А кроме того: народ будто бы принял смысл жизни, который утверждается извращенным христианством… Ну, а до христианства, что же, люди так и жили без всякого смысла? И не жили «язычники» — хотя бы тот же Сиддхартха Будда — радостно и не умирали они никогда мужественно и спокойно? А комары? А тетерева? А корова? Ведь, если в жизни есть смысл, то совершенно ясно, что он должен быть один для всего живого, от молодого, глупого комара до старого мудреца Толстого. И такой смысл у жизни есть. Ее смысл один: жизнь. И простой народ именно этот смысл ее и принимает, не рассуждая: сегодня насладился за обедней вянущей черемухой и красными ситцами на ярком солнце, потом выпил и закусил с приятелями и душевно с ними побеседовал, потом покосил с Толстым Машкин Верх, покосил, наслаждаясь, а завтра на стол, носом кверху и — сказка жизни кончена. Правда, косноязычно говорит он что-то там такое со слов попа о будущей жизни, о страшном суде, о рае пресветлом, куда — он знает — его не пустят, но все это слова, а материк жизни — радости непосредственные.

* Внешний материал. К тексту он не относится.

-- ==== Sys2Proof/Machine/Tv.lean ====
section
/-! DEFINITION. The TV ring: the Traverse commands of a compute die (R275 to R280, R282). -/
namespace Sys2Proof.Machine

/-- The stream a command names (R275). -/
def Cx.stream (c : Cx) (a : TvArgs) : Nat := bits (c.areg a.sreg.toNat).toNat 15 0

/-- Write the status word (R277): the code, the state after the event, the block the code concerns. -/
def Cx.tvWord (c : Cx) (a : TvArgs) (code st idx : Nat) : M Unit :=
  c.writeLocal (c.addr a.stw) (leBytes 8 (code + st * 2 ^ 8 + idx * 2 ^ 16))

/-- End, the status word written (R277): with FE a nonzero code owes a record. -/
def Cx.tvRecord (c : Cx) (a : TvArgs) (code idx : Nat) : M Bool := do
  if a.fe ∧ code ≠ 0 then c.owe (c.informs 17 code idx (c.stream a))
  pure true

/-- Write the status word and end. -/
def Cx.tvEnd (c : Cx) (a : TvArgs) (code st idx : Nat) : M Bool := do
  c.tvWord a code st idx
  c.tvRecord a code idx

/-- The status word must be writable before the event is taken, so that a fault leaves it untaken. -/
def Cx.tvReady (c : Cx) (a : TvArgs) : M Unit := do
  let _ ← c.localOff .store (c.addr a.stw)

/-- End with a code about the record as it stands (R277, R280): the nonzero code goes into LASTERR and ERRIDX. -/
def Cx.tvCode (c : Cx) (a : TvArgs) (code idx : Nat) : M Bool := do
  let i := c.stream a
  modify fun s => s.streamErr i code idx
  let s ← get
  c.tvEnd a code (if code = 1 ∨ code = 10 then 0 else (s.stream i).state) idx

/-- The first of codes 1, 10, 2, 5 and 3 that applies (R280): `die` is the die that must issue, `closed` whether CANCELLING
and CANCELLED refuse with code 5, `ok` the states in which the command is legal. -/
def State.tvLegal (s : State) (n i : Nat) (die : Stream → Option Nat) (closed : Bool) (ok : Nat → Bool) : Nat :=
  let t := s.stream i
  if t.state = 0 then 1
  else if (s.recCtx n).1 ≠ t.ctx then 10
  else if (die t).any fun d => d != dieOf n then 2
  else if closed ∧ (t.state = 7 ∨ t.state = 8) then 5
  else if ok t.state then 0 else 3

def onPdie (t : Stream) : Option Nat := some t.pdie
def anyDie (_ : Stream) : Option Nat := none

/-- The reply to a command that was sent (R278, R280): it stands until the status word is written. -/
def Cx.tvReplied (c : Cx) (a : TvArgs) : M Bool := do
  let s ← get
  match s.tvReply.find? fun r => r.core == c.n && r.slot == c.f.slot && decide (r.code < waitLift) with
  | none => throw .stall
  | some r =>
    c.tvWord a r.code r.st r.idx
    modify fun s => { s with tvReply := s.tvReply.erase r }
    if r.gzl then
      c.flags { gzl := true }
      if (s.core c.n).hart.csrBit 0x800 17 then c.owe (c.informs 16 0 (s.stream (c.stream a)).gzlost 0)
    c.tvRecord a r.code r.idx

/-- The command has been sent and waits. -/
def Cx.tvSent (c : Cx) : M Bool := do
  c.modFlight fun f => { f with prog := { f.prog with row := 1 } }
  pure false

/-- TV.OPEN. -/
def tvOpenBody (c : Cx) (a : TvArgs) : M Bool := do
  c.tvReady a
  let s ← get
  let i := c.stream a
  let t := s.stream i
  let code := s.tvLegal c.n i onPdie true fun st => st == 2 || st == 3
  let own := match (s.core c.n).task with
    | some k => if k.stream = some i then 1 else 0
    | none => 0
  if code ≠ 0 then c.tvCode a code 0
  else if t.state = 3 then c.tvCode a 0 0
  else if own < t.live then c.tvCode a 4 0
  else if 64 ≤ (s.streams.filter fun e => (e.2.state == 3 || e.2.state == 4) && e.2.ddie == t.ddie && e.2.dpkg == t.dpkg).length then
    c.tvCode a 8 0
  else
    eventRelease c.who
    modify fun s => s.toState i 3
    c.tvCode a 0 0

/-- A block formed from source rows of BF16 (R278): its bytes, its outliers, and the flags. -/
def formBlock (t : Stream) (h : Hdr) (idx ntok : Nat) (rows : List (List Byte)) : List Byte × List (Nat × Nat) × Flags :=
  let nt := 8 <<< t.tc
  let dh := 16 * (t.dhc + 1)
  let el := (List.range (nt * dh)).map fun o =>
    -- byte o of the block holds token and dimension in head-dim-major order
    let tok := o / (8 * dh) * 8 + o % 8
    let dim := o / 8 % dh
    let code := if tok < ntok then fieldOf (rows.getD tok []) (2 * dim) 2 else 0
    let v := FFmt.bf16.value code
    let r := ETy.fp8e4.round h.ovm .rne v
    (r.code, { r.flags with nv := r.flags.nv || FFmt.bf16.isSNaN code }, if r.gazed then some (idx * nt * dh + o, code * 65536) else none)
  (el.map fun x => BitVec.ofNat 8 x.1, el.filterMap fun x => x.2.2, el.foldl (fun fl x => fl.or x.2.1) {})

/-- TV.BLK. -/
def tvBlkBody (c : Cx) (h : Hdr) (a : TvArgs) : M Bool := do
  if c.f.prog.row = 1 then c.tvReplied a
  else
    c.tvReady a
    let s ← get
    let i := c.stream a
    let t := s.stream i
    let idx := a.idx.toNat
    let ntok := a.ntok.toNat
    let dh := 16 * (t.dhc + 1)
    let code := s.tvLegal c.n i onPdie true fun st => st == 3
    if code ≠ 0 then c.tvCode a code 0
    else if t.nbmax ≤ idx ∨ 8 <<< t.tc < ntok ∨ a.spitch.toNat < 2 * dh then c.tvCode a 7 idx
    else if t.lost then c.tvCode a 11 0
    else
      let rows ← (List.range ntok).mapM fun r => c.readLocal (c.addr a.src + r * a.spitch.toNat) (2 * dh)
      let b := formBlock t h idx ntok rows
      c.flags b.2.2
      let m : TvMsg := { pdie := dieOf c.n, stream := i, core := c.n, slot := c.f.slot, idx := idx, isSeal := false, data := b.1,
                         outliers := b.2.1, doomed := none }
      modify fun s => { s with tvChan := s.tvChan ++ [m] }
      c.tvSent

/-- TV.SEAL. -/
def tvSealBody (c : Cx) (a : TvArgs) : M Bool := do
  if c.f.prog.row = 1 then c.tvReplied a
  else
    c.tvReady a
    let s ← get
    let i := c.stream a
    let t := s.stream i
    let code := s.tvLegal c.n i onPdie true fun st => st == 3
    if code ≠ 0 then c.tvCode a code 0
    else if t.nbmax < a.idx.toNat then c.tvCode a 7 0
    else if t.lost then c.tvCode a 11 0
    else
      eventRelease c.who
      let m : TvMsg := { pdie := dieOf c.n, stream := i, core := c.n, slot := c.f.slot, idx := a.idx.toNat, isSeal := true, data := [],
                         outliers := [], doomed := none }
      modify fun s => { s with tvChan := s.tvChan ++ [m] }
      c.tvSent

/-- TV.CANCEL: the cancel event. -/
def tvCancelBody (c : Cx) (a : TvArgs) : M Bool := do
  c.tvReady a
  let s ← get
  let i := c.stream a
  let code := s.tvLegal c.n i anyDie false fun _ => true
  if code ≠ 0 then c.tvCode a code 0
  else
    eventRelease c.who
    let s ← get
    let r := s.cancelStream i
    set r.1
    c.tvCode a r.2 0

/-- TV.CANCEL with FIN: the owner finishes the stream. -/
def tvCancelFinBody (c : Cx) (a : TvArgs) : M Bool := do
  c.tvReady a
  let s ← get
  let i := c.stream a
  let code := s.tvLegal c.n i (fun t => if t.state = 5 ∧ t.dpkg ≠ s.pkgId then some 0x0C else if 1 ≤ t.state ∧ t.state ≤ 5 then some t.owner else none) true fun st => st == 5
  if code ≠ 0 then c.tvCode a code 0
  else
    eventRelease c.who
    modify fun s => s.toState i 6
    c.tvCode a 0 0

/-- TV.STAT copies the record. -/
def tvStatBody (c : Cx) (a : TvArgs) : M Bool := do
  c.tvReady a
  let s ← get
  let i := c.stream a
  let code := s.tvLegal c.n i anyDie false fun _ => true
  if code = 0 then
    c.writeLocal (c.addr a.src) ((List.range 8).flatMap fun w => leBytes 8 ((s.stream i).word w))
  c.tvCode a code 0

/-- TV.ACQ waits for the grant; its completion in DECODE is an acquire at pkg scope. -/
def tvAcqBody (c : Cx) (a : TvArgs) : M Bool := do
  c.tvReady a
  let s ← get
  let i := c.stream a
  let t := s.stream i
  let code := s.tvLegal c.n i (fun t => some (if t.dpkg = s.pkgId then t.ddie else 0x0C)) false fun _ => true
  if code ≠ 0 then c.tvCode a code 0
  else if t.state = 5 then c.tvCode a 0 0
  else if 6 ≤ t.state then c.tvCode a 5 0
  else throw .stall

/-- TV.DISC orders the discard and completes at its acknowledgement. -/
def tvDiscBody (c : Cx) (a : TvArgs) : M Bool := do
  if c.f.prog.row = 1 then c.tvReplied a
  else
    c.tvReady a
    let s ← get
    let i := c.stream a
    let t := s.stream i
    let code := s.tvLegal c.n i onPdie true fun st => st == 3
    if code ≠ 0 then c.tvCode a code 0
    else if t.lost then c.tvCode a 11 0
    else
      let r : TvReply := { core := c.n, slot := c.f.slot, code := waitDisc, idx := i, st := 0, gzl := false }
      modify fun s => { s.setStream i { t with discarding := true, toPrefill := true } with tvReply := s.tvReply ++ [r] }
      c.tvSent

/-- TV.FREE waits for the free notice. -/
def tvFreeBody (c : Cx) (a : TvArgs) : M Bool := do
  c.tvReady a
  let s ← get
  let i := c.stream a
  let code := if c.f.prog.row = 1 ∧ (s.stream i).state ≠ 0 then 0 else s.tvLegal c.n i onPdie false fun st => decide (3 ≤ st)
  if code ≠ 0 then c.tvCode a code 0
  else match (s.stream i).notice with
    | some grant => c.tvCode a (if grant then 0 else 5) 0
    | none => if c.f.prog.row = 1 then throw .stall else c.tvSent

end Sys2Proof.Machine
end

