-- ==== Sys2Proof/Machine/Legal.lean ====
section
/-! DEFINITION. Which command words are commands: the checks that an engine makes when a command becomes its program
counter (R56, R67), command by command as the chapters of the engines list them. `Instr.legal` holds what the word
itself determines; `Cx.legalHere` what depends on registers, buffers and the core. -/
namespace Sys2Proof

/-! ### Q0 (R55, R56) -/

/-- No semaphore number without its enable, no reserved RND or OVF. -/
def Hdr.ok (h : Hdr) : Bool :=
  (h.wen || h.wsem == 0#5) && (h.ren || h.rsem == 0#5) && h.rnd != 3#2 && h.ovf != 3#2

/-- RND, OVF and SPEC all zero. -/
def Hdr.plain (h : Hdr) : Bool := h.ok && h.rnd == 0#2 && h.ovf == 0#2 && !h.spec

def CbArgs.legal (h : Hdr) (a : CbArgs) : Bool := h.plain && decide (1 ≤ a.m.toNat ∧ a.m.toNat ≤ 256)

/-! ### The copy engine -/

/-- The types of LD.CVT, ST.CVT and CVT (R153, R201). -/
def cvtTypes : List Nat := [0x00, 0x01, 0x02, 0x03, 0x04, 0x05, 0x06, 0x07, 0x08, 0x09, 0x0A, 0x0C]

/-- Row length against pitch and swizzle span (R150, R151, R255). -/
def rowsFit (multi : Bool) (span pitch len : Nat) : Bool :=
  (!multi || (pitch != 0 && decide (len ≤ pitch * 64))) &&
    (span == 0 || (len % (16 * 2 ^ span) == 0 && (!multi || pitch * 64 % (16 * 2 ^ span) == 0)))

/-- Shape fields that are never zero, and DCTR (R148, R150). -/
def LdArgs.shape (a : LdArgs) : Bool :=
  a.len0 != 0#16 && a.cnt1 != 0#12 && a.cnt2 != 0#12 && (a.dcen || a.dctr == 0#12) && a.q2z == 0#4

def LdArgs.multi (a : LdArgs) : Bool := decide (1 < a.cnt1.toNat * a.cnt2.toNat)

/-- RFT and RREG. -/
def LdArgs.refOk (a : LdArgs) : Bool := a.rft || a.rreg == 0#3

def LdArgs.noRef (a : LdArgs) : Bool := !a.rft && a.rreg == 0#3

/-- The second stride of a single plane is zero. -/
def LdArgs.plane (a : LdArgs) : Bool := a.cnt2 != 1#12 || bits a.q3.toNat 47 24 == 0

def LdArgs.untyped (a : LdArgs) : Bool := a.stype == 0#8 && a.dtype == 0

def ldTileLegal (h : Hdr) (a : LdArgs) : Bool :=
  h.plain && a.shape && a.refOk && a.plane && a.untyped && a.cs == 0#4 && rowsFit a.multi a.span.toNat a.dp1 a.len

def ldMoveLegal (h : Hdr) (a : LdArgs) : Bool :=
  h.plain && a.shape && a.noRef && a.res == 0#2 && a.plane && a.untyped && a.cs == 0#4 &&
    rowsFit a.multi a.span.toNat a.dp1 a.len

def ldFillLegal (h : Hdr) (a : LdArgs) : Bool := ldMoveLegal h a && bits a.q3.toNat 47 0 == 0

def ldGatherLegal (h : Hdr) (a : LdArgs) : Bool :=
  h.plain && a.shape && a.refOk && a.cnt2 == 1#12 && a.stype == 0#8 && a.cs == 0#4 &&
    rowsFit a.multi a.span.toNat a.dp1g a.len

def ldMcastLegal (h : Hdr) (a : LdArgs) : Bool :=
  h.plain && a.shape && a.refOk && a.cnt2 == 1#12 && decide (a.stype.toNat < 32) && a.dst != 0#32 && a.cs == 0#4 &&
    rowsFit a.multi a.span.toNat a.dp1g a.len

def ldCvtLegal (h : Hdr) (a : LdArgs) : Bool :=
  let st := Machine.tyOf a.stype.toNat
  let dt := Machine.tyOf a.dtype
  h.ok && !h.spec && a.shape && a.refOk && a.plane && cvtTypes.contains a.stype.toNat && cvtTypes.contains a.dtype &&
    (a.cs == 0#4 || (h.ovf == 2#2 && a.cs.getLsbD 0 == false)) &&
    ((st.width != 4 && dt.width != 4) || a.len % 2 == 0) && rowsFit a.multi a.span.toNat a.dp1 (dt.bytes a.len)

def ldPrefLegal (h : Hdr) (a : LdArgs) : Bool :=
  h.plain && a.shape && a.noRef && a.plane && a.untyped && a.cs == 0#4 && a.res != 2#2 && a.res != 3#2 &&
    a.dst == 0#32 && a.dp1 == 0 && a.span == 0#3 && !a.tr

def LdArgs.oneRow (a : LdArgs) : Bool := a.shape && a.refOk && a.cnt1 == 1#12 && a.cnt2 == 1#12 && a.q3 == 0#64
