def decodeCustom0 (w : W32) : Option Instr :=
  let d := fRd w
  let a := fRs1 w
  let b := fRs2 w
  let f := (fF7 w).toNat
  let d0 := d == 0#5
  let a0 := a == 0#5
  let b0 := b == 0#5
  match (fF3 w).toNat with
  | 0 => decodePost w
  | 1 =>
    if f = 0 then (if d0 then (Eng.ofNum b.toNat).map fun e => .ringWait e a else none)
    else if f = 1 then (if a0 then (Eng.ofNum b.toNat).map fun e => .ringPtr d e else none)
    else if f = 2 then when1 (d0 && a0) (.semRaise b)
    else if f = 3 then when1 (d0 && a0) (.semWait b)
    else if f = 4 then when1 a0 (.semRead d b)
    else if f = 5 then when1 a0 (.semTry d b)
    else none
  | 2 =>
    if f = 0 then some (.cbCfg d a b)
    else if f = 1 then when1 b0 (.cbClaim d a)
    else if f = 2 then when1 b0 (.cbPush d a)
    else if f = 3 then when1 b0 (.cbTake d a)
    else if f = 4 then when1 b0 (.cbRel d a)
    else if f = 5 then when1 a0 (.cbStat d b)
    else none
  | 3 =>
    if f = 0 then when1 (d0 && a0 && b0) .taskRetire
    else if f = 1 then when1 (d0 && a0 && b0) .taskAbort
    else if f = 2 then when1 (d0 && a0 && b0) .taskDirect
    else if f = 3 then when1 (d0 && a0 && b0) .taskYield
    else none
  | 4 =>
    if f = 0 then when1 d0 (.condSet a b)
    else if f = 1 then when1 (d0 && b0) (.depDec a)
    else if f = 2 then when1 (d0 && b0) (.graphLaunch a)
    else none
  | 5 =>
    if f = 0 then when1 (a0 && b0) (.datumRd d)
    else if f = 1 then when1 (d0 && b0) (.datumWait a)
    else if f = 2 then when1 (d0 && a0 && b0) .snapTrig
    else if f = 3 then when1 b0 (.snapRd d a)
    else none
  | _ => none

/-! ### custom-1 (R52, R54) -/

def decodeCustom1 (w : W32) : Option Instr :=
  let d := fRd w
  let a := fRs1 w
  let b := fRs2 w
  let isSc := fld w 26 1 == 1#1
  let op := (fld w 27 5).toNat
  let d0 := d == 0#5
  let b0 := b == 0#5
  if fld w 25 1 = 1#1 then none
  else match Scope.ofNum (fF3 w).toNat with
    | none => none
    | some s =>
      if op = 0 then when1 b0 (.ldAcq isSc s d a)
      else if op = 1 then when1 d0 (.sdRel isSc s b a)
      else if op = 2 then some (.amoAdd isSc s d b a)
      else if op = 3 then some (.amoAnd isSc s d b a)
      else if op = 4 then some (.amoOr isSc s d b a)
      else if op = 5 then some (.amoXor isSc s d b a)
      else if op = 6 then some (.amoMax isSc s d b a)
      else if op = 7 then some (.amoMin isSc s d b a)
      else if op = 8 then some (.amoSwap isSc s d b a)
      else if op = 9 then some (.amoCas isSc s d b a)
      else if op = 10 then when1 (!isSc && d0 && b0 && a == 0#5) (.fenceScoped s)
      else if op = 11 then when1 (!isSc && b0) (.arrive s d a)
      else if op = 12 then when1 (!isSc && d0) (.wait s a b)
      else none

/-! ### custom-2 (R53, R54) -/

def decodeCustom2 (w : W32) : Option Instr :=
  let d := fRd w
  let a := fRs1 w
  let b := fRs2 w
  let f := (fF7 w).toNat
  let d0 := d == 0#5
  let a0 := a == 0#5
  let b0 := b == 0#5
  if fF3 w ≠ 0#3 then none
  else if f = 0 then when1 (d0 && b0) (.ctxSave a)
  else if f = 1 then when1 (d0 && b0) (.ctxRest a)
  else if f = 2 then when1 b0 (.fqRd d a)
  else if f = 3 then when1 (d0 && a0 && b0) .fqPop
  else if f = 4 then (Eng.ofNum d.toNat).map fun e => .ringCfg e a b
  else if f = 5 then (if b0 then (Eng.ofNum d.toNat).map fun e => .ringOwn e a else none)
  else if f = 6 then when1 d0 (.semSet b a)
  else if f = 7 then when1 d0 (.errInj a b)
  else none

/-! ### The standard instructions (R48) -/

def decodeBranch (f3 : Nat) : Option BranchOp :=
  match f3 with
  | 0 => some .beq | 1 => some .bne | 4 => some .blt | 5 => some .bge | 6 => some .bltu | 7 => some .bgeu | _ => none

def decodeLoad (f3 : Nat) : Option MemKind :=
  match f3 with
  | 0 => some .b | 1 => some .h | 2 => some .w | 3 => some .d | 4 => some .bu | 5 => some .hu | 6 => some .wu | _ => none

def decodeStore (f3 : Nat) : Option MemKind :=
  match f3 with
  | 0 => some .b | 1 => some .h | 2 => some .w | 3 => some .d | _ => none

/-- OP: by funct7 and funct3. -/
def decodeAlu (f7 f3 : Nat) : Option AluOp :=
  match f7, f3 with
  | 0x00, 0 => some .add | 0x00, 1 => some .sll | 0x00, 2 => some .slt | 0x00, 3 => some .sltu
  | 0x00, 4 => some .xor | 0x00, 5 => some .srl | 0x00, 6 => some .or | 0x00, 7 => some .and
  | 0x20, 0 => some .sub | 0x20, 4 => some .xnor | 0x20, 5 => some .sra | 0x20, 6 => some .orn | 0x20, 7 => some .andn
  | 0x01, 0 => some .mul | 0x01, 1 => some .mulh | 0x01, 2 => some .mulhsu | 0x01, 3 => some .mulhu
  | 0x01, 4 => some .div | 0x01, 5 => some .divu | 0x01, 6 => some .rem | 0x01, 7 => some .remu
  | 0x05, 4 => some .min | 0x05, 5 => some .minu | 0x05, 6 => some .max | 0x05, 7 => some .maxu
  | 0x10, 2 => some .sh1add | 0x10, 4 => some .sh2add | 0x10, 6 => some .sh3add
  | 0x30, 1 => some .rol | 0x30, 5 => some .ror
  | _, _ => none
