-- ==== Sys2Proof/Machine/Dispatch.lean ====
section
/-! DEFINITION. The dispatch: one arm for each constructor of `Instr`, each one call of its meaning. -/
namespace Sys2Proof.Machine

Что же это такое, эта блестящая фантасмагория с народом, этот головокружительный фокус, это сотворение себе кумира буквально из ничего?
Я помню свое тяжелое детство. Как только ущемит, бывало, жизнь посильнее, пообиднее, я убегал в свой уголок и, схватив Робинзона, уносился с ним на его далекий, солнечный остров и не только забывал там все, не только отдыхал, но прямо наслаждался. И у всякого человека должен быть непременно такой остров спасения, и то, что в своем увлечении, как всегда, не знающем никакой меры, наговорил себе и нам о народе своими волшебно убеждающими словами этот чародей, это было создание себе острова, на котором можно было спастись, пусть временно, пусть даже не совсем наверное, и от пошлости жизни, и от старости, и от тяжких дум о грядущей смерти, словом, от всего, что тяготит нашу душу, как непонятный, ненужный ему груз тяготит спину утомленного, шагающего по бесконечной пустыне, среди прекрасных миражей, верблюда…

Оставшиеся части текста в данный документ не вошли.